ALBUQUERQUE, N.M. (AP) — A push for more states to restrict law enforcement from seizing cash and property from people during traffic stops is aligning the likes of conservative billionaire Charles Koch and the American Civil Liberties Union, known for championing many liberal causes.
Both contend the practice known as civil asset forfeiture has come to represent an overused law enforcement tactic that violates citizens’ private property rights, especially when there’s insufficient evidence of a crime.
The unusual common ground between the two groups — who are opposed on most political issues — brought them together on the same stage Wednesday night as the Charles Koch Institute hosted a forum in Albuquerque to discuss a New Mexico law enacted this year that reins in the ability of police to seize property. They consider the law a national model for reform because it requires authorities to obtain a criminal conviction before allowing officers to seize a person’s property.
For Koch and his conservative think tank, the spotlight on civil asset forfeiture comes as his Koch Industries makes a broader push to overhaul the criminal justice system and lobby for changes, like legislation that would adjust federal sentencing guidelines and reduce prison populations. Those efforts have aligned Koch — best known with his brother David for pouring hundreds of millions of dollars into backing conservatives and libertarian causes — with rivals on the left who are staunch supporters of President Barack Obama.
“You know something’s a good idea if everyone except law enforcement agencies that are profiting from these programs believes this is a good idea,” said Steven Robert Allen, a policy director for ACLU in New Mexico.

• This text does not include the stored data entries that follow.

-- ==== Sys2Proof/Machine/UniClass.lean ====
section
/-! DEFINITION. The General_Category classes of Unicode and the Canonical_Combining_Class.
PRESUMED (log 103): the Unicode Character Database, version 15.1, which R375 and R376 name and do not print. -/

namespace Sys2Proof.Machine

def uniClassRuns0 : List (Nat × Nat) :=
  [(0x0, 6), (0x20, 5), (0x21, 3), (0x24, 4), (0x25, 3), (0x2B, 4), (0x2C, 3), (0x30, 2), (0x3A, 3), (0x3C, 4), (0x3F, 3), (0x41, 0),
    (0x5B, 3), (0x5E, 4), (0x5F, 3), (0x60, 4), (0x61, 0), (0x7B, 3), (0x7C, 4), (0x7D, 3), (0x7E, 4), (0x7F, 6), (0xA0, 5), (0xA1, 3),
    (0xA2, 4), (0xA7, 3), (0xA8, 4), (0xAA, 0), (0xAB, 3), (0xAC, 4), (0xAD, 6), (0xAE, 4), (0xB2, 2), (0xB4, 4), (0xB5, 0), (0xB6, 3),
    (0xB8, 4), (0xB9, 2), (0xBA, 0), (0xBB, 3), (0xBC, 2), (0xBF, 3), (0xC0, 0), (0xD7, 4), (0xD8, 0), (0xF7, 4), (0xF8, 0), (0x2C2, 4),
    (0x2C6, 0), (0x2D2, 4), (0x2E0, 0), (0x2E5, 4), (0x2EC, 0), (0x2ED, 4), (0x2EE, 0), (0x2EF, 4), (0x300, 1), (0x370, 0), (0x375, 4),
    (0x376, 0), (0x378, 6), (0x37A, 0), (0x37E, 3), (0x37F, 0), (0x380, 6), (0x384, 4), (0x386, 0), (0x387, 3), (0x388, 0), (0x38B, 6),
    (0x38C, 0), (0x38D, 6), (0x38E, 0), (0x3A2, 6), (0x3A3, 0), (0x3F6, 4), (0x3F7, 0), (0x482, 4), (0x483, 1), (0x48A, 0), (0x530, 6),
    (0x531, 0), (0x557, 6), (0x559, 0), (0x55A, 3), (0x560, 0), (0x589, 3), (0x58B, 6), (0x58D, 4), (0x590, 6)]

def uniClassRuns1 : List (Nat × Nat) :=
  [(0x591, 1), (0x5BE, 3), (0x5BF, 1), (0x5C0, 3), (0x5C1, 1), (0x5C3, 3), (0x5C4, 1), (0x5C6, 3), (0x5C7, 1), (0x5C8, 6), (0x5D0, 0),
    (0x5EB, 6), (0x5EF, 0), (0x5F3, 3), (0x5F5, 6), (0x606, 4), (0x609, 3), (0x60B, 4), (0x60C, 3), (0x60E, 4), (0x610, 1), (0x61B, 3),
    (0x61C, 6), (0x61D, 3), (0x620, 0), (0x64B, 1), (0x660, 2), (0x66A, 3), (0x66E, 0), (0x670, 1), (0x671, 0), (0x6D4, 3), (0x6D5, 0),
    (0x6D6, 1), (0x6DD, 6), (0x6DE, 4), (0x6DF, 1), (0x6E5, 0), (0x6E7, 1), (0x6E9, 4), (0x6EA, 1), (0x6EE, 0), (0x6F0, 2), (0x6FA, 0),
    (0x6FD, 4), (0x6FF, 0), (0x700, 3), (0x70E, 6), (0x710, 0), (0x711, 1), (0x712, 0), (0x730, 1), (0x74B, 6), (0x74D, 0), (0x7A6, 1),
    (0x7B1, 0), (0x7B2, 6), (0x7C0, 2), (0x7CA, 0), (0x7EB, 1), (0x7F4, 0), (0x7F6, 4), (0x7F7, 3), (0x7FA, 0), (0x7FB, 6), (0x7FD, 1),
    (0x7FE, 4), (0x800, 0), (0x816, 1), (0x81A, 0), (0x81B, 1), (0x824, 0), (0x825, 1), (0x828, 0), (0x829, 1), (0x82E, 6), (0x830, 3),
    (0x83F, 6), (0x840, 0), (0x859, 1), (0x85C, 6), (0x85E, 3), (0x85F, 6), (0x860, 0), (0x86B, 6), (0x870, 0), (0x888, 4), (0x889, 0),
    (0x88F, 6), (0x898, 1)]

def uniClassRuns2 : List (Nat × Nat) :=
  [(0x8A0, 0), (0x8CA, 1), (0x8E2, 6), (0x8E3, 1), (0x904, 0), (0x93A, 1), (0x93D, 0), (0x93E, 1), (0x950, 0), (0x951, 1), (0x958, 0),
    (0x962, 1), (0x964, 3), (0x966, 2), (0x970, 3), (0x971, 0), (0x981, 1), (0x984, 6), (0x985, 0), (0x98D, 6), (0x98F, 0), (0x991, 6),
    (0x993, 0), (0x9A9, 6), (0x9AA, 0), (0x9B1, 6), (0x9B2, 0), (0x9B3, 6), (0x9B6, 0), (0x9BA, 6), (0x9BC, 1), (0x9BD, 0), (0x9BE, 1),
    (0x9C5, 6), (0x9C7, 1), (0x9C9, 6), (0x9CB, 1), (0x9CE, 0), (0x9CF, 6), (0x9D7, 1), (0x9D8, 6), (0x9DC, 0), (0x9DE, 6), (0x9DF, 0),
    (0x9E2, 1), (0x9E4, 6), (0x9E6, 2), (0x9F0, 0), (0x9F2, 4), (0x9F4, 2), (0x9FA, 4), (0x9FC, 0), (0x9FD, 3), (0x9FE, 1), (0x9FF, 6),
    (0xA01, 1), (0xA04, 6), (0xA05, 0), (0xA0B, 6), (0xA0F, 0), (0xA11, 6), (0xA13, 0), (0xA29, 6), (0xA2A, 0), (0xA31, 6), (0xA32, 0),
    (0xA34, 6), (0xA35, 0), (0xA37, 6), (0xA38, 0), (0xA3A, 6), (0xA3C, 1), (0xA3D, 6), (0xA3E, 1), (0xA43, 6), (0xA47, 1), (0xA49, 6),
    (0xA4B, 1), (0xA4E, 6), (0xA51, 1), (0xA52, 6), (0xA59, 0), (0xA5D, 6), (0xA5E, 0), (0xA5F, 6), (0xA66, 2), (0xA70, 1), (0xA72, 0),
    (0xA75, 1), (0xA76, 3)]

def uniClassRuns3 : List (Nat × Nat) :=
  [(0xA77, 6), (0xA81, 1), (0xA84, 6), (0xA85, 0), (0xA8E, 6), (0xA8F, 0), (0xA92, 6), (0xA93, 0), (0xAA9, 6), (0xAAA, 0), (0xAB1, 6),
    (0xAB2, 0), (0xAB4, 6), (0xAB5, 0), (0xABA, 6), (0xABC, 1), (0xABD, 0), (0xABE, 1), (0xAC6, 6), (0xAC7, 1), (0xACA, 6), (0xACB, 1),
    (0xACE, 6), (0xAD0, 0), (0xAD1, 6), (0xAE0, 0), (0xAE2, 1), (0xAE4, 6), (0xAE6, 2), (0xAF0, 3), (0xAF1, 4), (0xAF2, 6), (0xAF9, 0),
    (0xAFA, 1), (0xB00, 6), (0xB01, 1), (0xB04, 6), (0xB05, 0), (0xB0D, 6), (0xB0F, 0), (0xB11, 6), (0xB13, 0), (0xB29, 6), (0xB2A, 0),
    (0xB31, 6), (0xB32, 0), (0xB34, 6), (0xB35, 0), (0xB3A, 6), (0xB3C, 1), (0xB3D, 0), (0xB3E, 1), (0xB45, 6), (0xB47, 1), (0xB49, 6),
    (0xB4B, 1), (0xB4E, 6), (0xB55, 1), (0xB58, 6), (0xB5C, 0), (0xB5E, 6), (0xB5F, 0), (0xB62, 1), (0xB64, 6), (0xB66, 2), (0xB70, 4),
    (0xB71, 0), (0xB72, 2), (0xB78, 6), (0xB82, 1), (0xB83, 0), (0xB84, 6), (0xB85, 0), (0xB8B, 6), (0xB8E, 0), (0xB91, 6), (0xB92, 0),
    (0xB96, 6), (0xB99, 0), (0xB9B, 6), (0xB9C, 0), (0xB9D, 6), (0xB9E, 0), (0xBA0, 6), (0xBA3, 0), (0xBA5, 6), (0xBA8, 0), (0xBAB, 6),
    (0xBAE, 0), (0xBBA, 6)]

New Mexico now has one of the toughest laws in the country in restricting how and when police can take people’s assets during traffic stops. Before it took effect in July, law enforcement could seize items from people without charging or convicting them if they could present convincing evidence the property was related to a crime. The burden of proof was placed on the property owner to have the assets returned.

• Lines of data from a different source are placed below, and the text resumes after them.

-- ==== Sys2Proof/Machine/UniDecomp.lean ====
section
/-! DEFINITION. The decompositions of Unicode, one step each; Hangul syllables are computed.
PRESUMED (log 103): the Unicode Character Database, version 15.1, which R375 and R376 name and do not print. -/

namespace Sys2Proof.Machine

def uniComposed0 : List (Nat × Nat × Nat) :=
  [(0xC0, 0x41, 0x300), (0xC1, 0x41, 0x301), (0xC2, 0x41, 0x302), (0xC3, 0x41, 0x303), (0xC4, 0x41, 0x308), (0xC5, 0x41, 0x30A),
    (0xC7, 0x43, 0x327), (0xC8, 0x45, 0x300), (0xC9, 0x45, 0x301), (0xCA, 0x45, 0x302), (0xCB, 0x45, 0x308), (0xCC, 0x49, 0x300),
    (0xCD, 0x49, 0x301), (0xCE, 0x49, 0x302), (0xCF, 0x49, 0x308), (0xD1, 0x4E, 0x303), (0xD2, 0x4F, 0x300), (0xD3, 0x4F, 0x301),
    (0xD4, 0x4F, 0x302), (0xD5, 0x4F, 0x303), (0xD6, 0x4F, 0x308), (0xD9, 0x55, 0x300), (0xDA, 0x55, 0x301), (0xDB, 0x55, 0x302),
    (0xDC, 0x55, 0x308), (0xDD, 0x59, 0x301), (0xE0, 0x61, 0x300), (0xE1, 0x61, 0x301), (0xE2, 0x61, 0x302), (0xE3, 0x61, 0x303),
    (0xE4, 0x61, 0x308), (0xE5, 0x61, 0x30A), (0xE7, 0x63, 0x327), (0xE8, 0x65, 0x300), (0xE9, 0x65, 0x301), (0xEA, 0x65, 0x302),
    (0xEB, 0x65, 0x308), (0xEC, 0x69, 0x300), (0xED, 0x69, 0x301), (0xEE, 0x69, 0x302), (0xEF, 0x69, 0x308), (0xF1, 0x6E, 0x303),
    (0xF2, 0x6F, 0x300), (0xF3, 0x6F, 0x301), (0xF4, 0x6F, 0x302), (0xF5, 0x6F, 0x303), (0xF6, 0x6F, 0x308), (0xF9, 0x75, 0x300),
    (0xFA, 0x75, 0x301), (0xFB, 0x75, 0x302), (0xFC, 0x75, 0x308), (0xFD, 0x79, 0x301), (0xFF, 0x79, 0x308), (0x100, 0x41, 0x304),
    (0x101, 0x61, 0x304), (0x102, 0x41, 0x306), (0x103, 0x61, 0x306), (0x104, 0x41, 0x328), (0x105, 0x61, 0x328), (0x106, 0x43, 0x301),
    (0x107, 0x63, 0x301), (0x108, 0x43, 0x302), (0x109, 0x63, 0x302), (0x10A, 0x43, 0x307), (0x10B, 0x63, 0x307), (0x10C, 0x43, 0x30C),
    (0x10D, 0x63, 0x30C), (0x10E, 0x44, 0x30C), (0x10F, 0x64, 0x30C), (0x112, 0x45, 0x304), (0x113, 0x65, 0x304), (0x114, 0x45, 0x306),
    (0x115, 0x65, 0x306), (0x116, 0x45, 0x307), (0x117, 0x65, 0x307), (0x118, 0x45, 0x328), (0x119, 0x65, 0x328), (0x11A, 0x45, 0x30C),
    (0x11B, 0x65, 0x30C), (0x11C, 0x47, 0x302), (0x11D, 0x67, 0x302), (0x11E, 0x47, 0x306), (0x11F, 0x67, 0x306), (0x120, 0x47, 0x307),
    (0x121, 0x67, 0x307), (0x122, 0x47, 0x327), (0x123, 0x67, 0x327), (0x124, 0x48, 0x302), (0x125, 0x68, 0x302), (0x128, 0x49, 0x303)]

def uniComposed1 : List (Nat × Nat × Nat) :=
  [(0x129, 0x69, 0x303), (0x12A, 0x49, 0x304), (0x12B, 0x69, 0x304), (0x12C, 0x49, 0x306), (0x12D, 0x69, 0x306), (0x12E, 0x49, 0x328),
    (0x12F, 0x69, 0x328), (0x130, 0x49, 0x307), (0x134, 0x4A, 0x302), (0x135, 0x6A, 0x302), (0x136, 0x4B, 0x327), (0x137, 0x6B, 0x327),
    (0x139, 0x4C, 0x301), (0x13A, 0x6C, 0x301), (0x13B, 0x4C, 0x327), (0x13C, 0x6C, 0x327), (0x13D, 0x4C, 0x30C), (0x13E, 0x6C, 0x30C),
    (0x143, 0x4E, 0x301), (0x144, 0x6E, 0x301), (0x145, 0x4E, 0x327), (0x146, 0x6E, 0x327), (0x147, 0x4E, 0x30C), (0x148, 0x6E, 0x30C),
    (0x14C, 0x4F, 0x304), (0x14D, 0x6F, 0x304), (0x14E, 0x4F, 0x306), (0x14F, 0x6F, 0x306), (0x150, 0x4F, 0x30B), (0x151, 0x6F, 0x30B),
    (0x154, 0x52, 0x301), (0x155, 0x72, 0x301), (0x156, 0x52, 0x327), (0x157, 0x72, 0x327), (0x158, 0x52, 0x30C), (0x159, 0x72, 0x30C),
    (0x15A, 0x53, 0x301), (0x15B, 0x73, 0x301), (0x15C, 0x53, 0x302), (0x15D, 0x73, 0x302), (0x15E, 0x53, 0x327), (0x15F, 0x73, 0x327),
    (0x160, 0x53, 0x30C), (0x161, 0x73, 0x30C), (0x162, 0x54, 0x327), (0x163, 0x74, 0x327), (0x164, 0x54, 0x30C), (0x165, 0x74, 0x30C),
    (0x168, 0x55, 0x303), (0x169, 0x75, 0x303), (0x16A, 0x55, 0x304), (0x16B, 0x75, 0x304), (0x16C, 0x55, 0x306), (0x16D, 0x75, 0x306),
    (0x16E, 0x55, 0x30A), (0x16F, 0x75, 0x30A), (0x170, 0x55, 0x30B), (0x171, 0x75, 0x30B), (0x172, 0x55, 0x328), (0x173, 0x75, 0x328),
    (0x174, 0x57, 0x302), (0x175, 0x77, 0x302), (0x176, 0x59, 0x302), (0x177, 0x79, 0x302), (0x178, 0x59, 0x308), (0x179, 0x5A, 0x301),
    (0x17A, 0x7A, 0x301), (0x17B, 0x5A, 0x307), (0x17C, 0x7A, 0x307), (0x17D, 0x5A, 0x30C), (0x17E, 0x7A, 0x30C), (0x1A0, 0x4F, 0x31B),
    (0x1A1, 0x6F, 0x31B), (0x1AF, 0x55, 0x31B), (0x1B0, 0x75, 0x31B), (0x1CD, 0x41, 0x30C), (0x1CE, 0x61, 0x30C), (0x1CF, 0x49, 0x30C),
    (0x1D0, 0x69, 0x30C), (0x1D1, 0x4F, 0x30C), (0x1D2, 0x6F, 0x30C), (0x1D3, 0x55, 0x30C), (0x1D4, 0x75, 0x30C), (0x1D5, 0xDC, 0x304),
    (0x1D6, 0xFC, 0x304), (0x1D7, 0xDC, 0x301), (0x1D8, 0xFC, 0x301), (0x1D9, 0xDC, 0x30C), (0x1DA, 0xFC, 0x30C), (0x1DB, 0xDC, 0x300)]

def uniComposed2 : List (Nat × Nat × Nat) :=
  [(0x1DC, 0xFC, 0x300), (0x1DE, 0xC4, 0x304), (0x1DF, 0xE4, 0x304), (0x1E0, 0x226, 0x304), (0x1E1, 0x227, 0x304), (0x1E2, 0xC6, 0x304),
    (0x1E3, 0xE6, 0x304), (0x1E6, 0x47, 0x30C), (0x1E7, 0x67, 0x30C), (0x1E8, 0x4B, 0x30C), (0x1E9, 0x6B, 0x30C), (0x1EA, 0x4F, 0x328),
    (0x1EB, 0x6F, 0x328), (0x1EC, 0x1EA, 0x304), (0x1ED, 0x1EB, 0x304), (0x1EE, 0x1B7, 0x30C), (0x1EF, 0x292, 0x30C),
    (0x1F0, 0x6A, 0x30C), (0x1F4, 0x47, 0x301), (0x1F5, 0x67, 0x301), (0x1F8, 0x4E, 0x300), (0x1F9, 0x6E, 0x300), (0x1FA, 0xC5, 0x301),
    (0x1FB, 0xE5, 0x301), (0x1FC, 0xC6, 0x301), (0x1FD, 0xE6, 0x301), (0x1FE, 0xD8, 0x301), (0x1FF, 0xF8, 0x301), (0x200, 0x41, 0x30F),
    (0x201, 0x61, 0x30F), (0x202, 0x41, 0x311), (0x203, 0x61, 0x311), (0x204, 0x45, 0x30F), (0x205, 0x65, 0x30F), (0x206, 0x45, 0x311),
    (0x207, 0x65, 0x311), (0x208, 0x49, 0x30F), (0x209, 0x69, 0x30F), (0x20A, 0x49, 0x311), (0x20B, 0x69, 0x311), (0x20C, 0x4F, 0x30F),
    (0x20D, 0x6F, 0x30F), (0x20E, 0x4F, 0x311), (0x20F, 0x6F, 0x311), (0x210, 0x52, 0x30F), (0x211, 0x72, 0x30F), (0x212, 0x52, 0x311),
    (0x213, 0x72, 0x311), (0x214, 0x55, 0x30F), (0x215, 0x75, 0x30F), (0x216, 0x55, 0x311), (0x217, 0x75, 0x311), (0x218, 0x53, 0x326),
    (0x219, 0x73, 0x326), (0x21A, 0x54, 0x326), (0x21B, 0x74, 0x326), (0x21E, 0x48, 0x30C), (0x21F, 0x68, 0x30C), (0x226, 0x41, 0x307),
    (0x227, 0x61, 0x307), (0x228, 0x45, 0x327), (0x229, 0x65, 0x327), (0x22A, 0xD6, 0x304), (0x22B, 0xF6, 0x304), (0x22C, 0xD5, 0x304),
    (0x22D, 0xF5, 0x304), (0x22E, 0x4F, 0x307), (0x22F, 0x6F, 0x307), (0x230, 0x22E, 0x304), (0x231, 0x22F, 0x304), (0x232, 0x59, 0x304),
    (0x233, 0x79, 0x304), (0x385, 0xA8, 0x301), (0x386, 0x391, 0x301), (0x388, 0x395, 0x301), (0x389, 0x397, 0x301),
    (0x38A, 0x399, 0x301), (0x38C, 0x39F, 0x301), (0x38E, 0x3A5, 0x301), (0x38F, 0x3A9, 0x301), (0x390, 0x3CA, 0x301),
    (0x3AA, 0x399, 0x308), (0x3AB, 0x3A5, 0x308), (0x3AC, 0x3B1, 0x301), (0x3AD, 0x3B5, 0x301), (0x3AE, 0x3B7, 0x301),
    (0x3AF, 0x3B9, 0x301), (0x3B0, 0x3CB, 0x301), (0x3CA, 0x3B9, 0x308), (0x3CB, 0x3C5, 0x308)]

def uniComposed3 : List (Nat × Nat × Nat) :=
  [(0x3CC, 0x3BF, 0x301), (0x3CD, 0x3C5, 0x301), (0x3CE, 0x3C9, 0x301), (0x3D3, 0x3D2, 0x301), (0x3D4, 0x3D2, 0x308),
    (0x400, 0x415, 0x300), (0x401, 0x415, 0x308), (0x403, 0x413, 0x301), (0x407, 0x406, 0x308), (0x40C, 0x41A, 0x301),
    (0x40D, 0x418, 0x300), (0x40E, 0x423, 0x306), (0x419, 0x418, 0x306), (0x439, 0x438, 0x306), (0x450, 0x435, 0x300),
    (0x451, 0x435, 0x308), (0x453, 0x433, 0x301), (0x457, 0x456, 0x308), (0x45C, 0x43A, 0x301), (0x45D, 0x438, 0x300),
    (0x45E, 0x443, 0x306), (0x476, 0x474, 0x30F), (0x477, 0x475, 0x30F), (0x4C1, 0x416, 0x306), (0x4C2, 0x436, 0x306),
    (0x4D0, 0x410, 0x306), (0x4D1, 0x430, 0x306), (0x4D2, 0x410, 0x308), (0x4D3, 0x430, 0x308), (0x4D6, 0x415, 0x306),
    (0x4D7, 0x435, 0x306), (0x4DA, 0x4D8, 0x308), (0x4DB, 0x4D9, 0x308), (0x4DC, 0x416, 0x308), (0x4DD, 0x436, 0x308),
    (0x4DE, 0x417, 0x308), (0x4DF, 0x437, 0x308), (0x4E2, 0x418, 0x304), (0x4E3, 0x438, 0x304), (0x4E4, 0x418, 0x308),
    (0x4E5, 0x438, 0x308), (0x4E6, 0x41E, 0x308), (0x4E7, 0x43E, 0x308), (0x4EA, 0x4E8, 0x308), (0x4EB, 0x4E9, 0x308),
    (0x4EC, 0x42D, 0x308), (0x4ED, 0x44D, 0x308), (0x4EE, 0x423, 0x304), (0x4EF, 0x443, 0x304), (0x4F0, 0x423, 0x308),
    (0x4F1, 0x443, 0x308), (0x4F2, 0x423, 0x30B), (0x4F3, 0x443, 0x30B), (0x4F4, 0x427, 0x308), (0x4F5, 0x447, 0x308),
    (0x4F8, 0x42B, 0x308), (0x4F9, 0x44B, 0x308), (0x622, 0x627, 0x653), (0x623, 0x627, 0x654), (0x624, 0x648, 0x654),
    (0x625, 0x627, 0x655), (0x626, 0x64A, 0x654), (0x6C0, 0x6D5, 0x654), (0x6C2, 0x6C1, 0x654), (0x6D3, 0x6D2, 0x654),
    (0x929, 0x928, 0x93C), (0x931, 0x930, 0x93C), (0x934, 0x933, 0x93C), (0x9CB, 0x9C7, 0x9BE), (0x9CC, 0x9C7, 0x9D7),
    (0xB48, 0xB47, 0xB56), (0xB4B, 0xB47, 0xB3E), (0xB4C, 0xB47, 0xB57), (0xB94, 0xB92, 0xBD7), (0xBCA, 0xBC6, 0xBBE),
    (0xBCB, 0xBC7, 0xBBE), (0xBCC, 0xBC6, 0xBD7), (0xC48, 0xC46, 0xC56), (0xCC0, 0xCBF, 0xCD5), (0xCC7, 0xCC6, 0xCD5),
    (0xCC8, 0xCC6, 0xCD6), (0xCCA, 0xCC6, 0xCC2), (0xCCB, 0xCCA, 0xCD5), (0xD4A, 0xD46, 0xD3E), (0xD4B, 0xD47, 0xD3E),
    (0xD4C, 0xD46, 0xD57), (0xDDA, 0xDD9, 0xDCA), (0xDDC, 0xDD9, 0xDCF), (0xDDD, 0xDDC, 0xDCA), (0xDDE, 0xDD9, 0xDDF)]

Similar practices are still the case in most states and under federal law.
In one case several years ago, a 60-year-old man and his grown son sued for the return of $17,000 in cash confiscated during a traffic stop in Albuquerque while en route to Las Vegas. Local police pulled them over in their rental car for an improper lane change and notified U.S. Homeland Security officers, who seized the cash.
Stephen Skinner and his son Jonathan Breasher planned to spend the money during their trip and to help a relative with house repairs. They were never charged with a crime. In 2012, the ACLU of New Mexico reached a settlement with the U.S. government to reclaim the money on behalf of the men.

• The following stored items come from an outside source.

/-- Bytes are passed to pre-tokenisation: they count towards MAX_NORM (R375), and the duplicate hash takes them (R385). -/
def TextRun.pass (e : TextEnv) (bs : Bytes) (r : TextRun) : TextRun := r.on fun x =>
  let h := if e.flag 3 then sha256Feed (x.hash, x.tail) bs else (x.hash, x.tail)
  if leAt e.body 0x54 4 < x.norm + bs.length then r.fail stOverBound 0
  else ⟨{ x with norm := x.norm + bs.length, hash := h.1, tail := h.2 }, none⟩

/-- A code point of the normalised text. -/
def TextRun.put (e : TextEnv) (r : TextRun) (n : Nat) : TextRun := (r.pass e (utf8Encode n)).cut e n

/-- The open segment ends. -/
def TextRun.endSeg (e : TextEnv) (r : TextRun) : TextRun := r.on fun x => (segForm x.seg).foldl (TextRun.put e) ⟨{ x with seg := [] }, none⟩

/-- A decomposed code point comes to the open segment. A starter ends it, unless it composes with it. -/
def TextRun.part (e : TextEnv) (r : TextRun) (n : Nat) : TextRun := r.on fun x =>
  if uniCcc n ≠ 0 then ⟨{ x with seg := x.seg ++ [n] }, none⟩
  else match (match segForm x.seg with
      | [a] => uniCompose a n
      | _ => none) with
    | some c => ⟨{ x with seg := [c] }, none⟩
    | none => (r.endSeg e).on fun y => ⟨{ y with seg := [n] }, none⟩

/-- A code point comes to the normaliser (R375). -/
def TextRun.point (e : TextEnv) (n : Nat) (r : TextRun) : TextRun := r.on fun x =>
  if e.norm = 0 then r.put e n
  else
    let (cut, marks) := safeCount x.marks n
    ((if cut then [0x34F] else []) ++ formParts e.norm n).foldl (TextRun.part e) ⟨{ x with marks := marks }, none⟩

/-- A byte that BYTES puts out: a token and a piece of its own; it ends the open segment and the open piece (R374). -/
def TextRun.raw (e : TextEnv) (r : TextRun) (b : Byte) : TextRun :=
  TextRun.token e ((((r.endSeg e).endPiece e).on fun x => ⟨{ x with marks := 0 }, none⟩).pass e [b]) ((vocByteBase e.vocab).getD 0 + b.toNat)

/-- What the decoder gives (R374): a first U+FEFF is removed under STRIP_BOM; POLICY decides about an invalid subpart. -/
def TextRun.unit (e : TextEnv) (r : TextRun) (u : Utf8) : TextRun := r.on fun x =>
  let r' : TextRun := ⟨{ x with begun := true }, none⟩
  match u with
  | .cp n => if n = 0xFEFF ∧ !x.begun ∧ e.flag 5 then r' else r'.point e n
  | .bad off bs =>
    if vocPolicy e.vocab = 2 then r.fail stUtf8 off
    else if vocPolicy e.vocab = 1 then bs.foldl (TextRun.raw e) r'
    else r'.point e 0xFFFD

Now, law enforcement in New Mexico must wait to claim cash and auction off seized assets until prosecutors win a criminal conviction against a defendant. Minnesota and Montana have laws similar to New Mexico’s.
Law enforcement officials defend civil asset forfeiture as a way to weaken lucrative criminal operations while funding crime-fighting efforts by auctioning off assets seized during searches and investigations.
San Juan County Sheriff Ken Christesen in northern New Mexico said his agency never profited from seized items unless a person was convicted of a crime. Still, he believes the new law is costly and flawed — a point with which the New Mexico Sheriffs Association agrees. The measure gives criminals an edge, allowing drug syndicates to build up assets, Christesen said.
“The end result of this is the cartels are going to ramp up their money laundering and cash exchanges in the state of New Mexico tenfold,” he said.
The Charles Koch Institute and the ACLU see it differently, believing the laws violate people’s rights and create mistrust of law enforcement.
In New Mexico, money from property seized during drug busts and investigations provided law enforcement agencies with roughly $24.5 million in spending since 2008, according to the Koch Institute.
“Right now, there’s a real problem of mistrust between communities and law enforcement. There are a lot of reasons for that and I think civil asset forfeiture policies are part of it,” said Vikrant Reddy, a senior researcher at the Charles Koch Institute. “This is an exceptionally dysfunctional aspect of the criminal justice system.”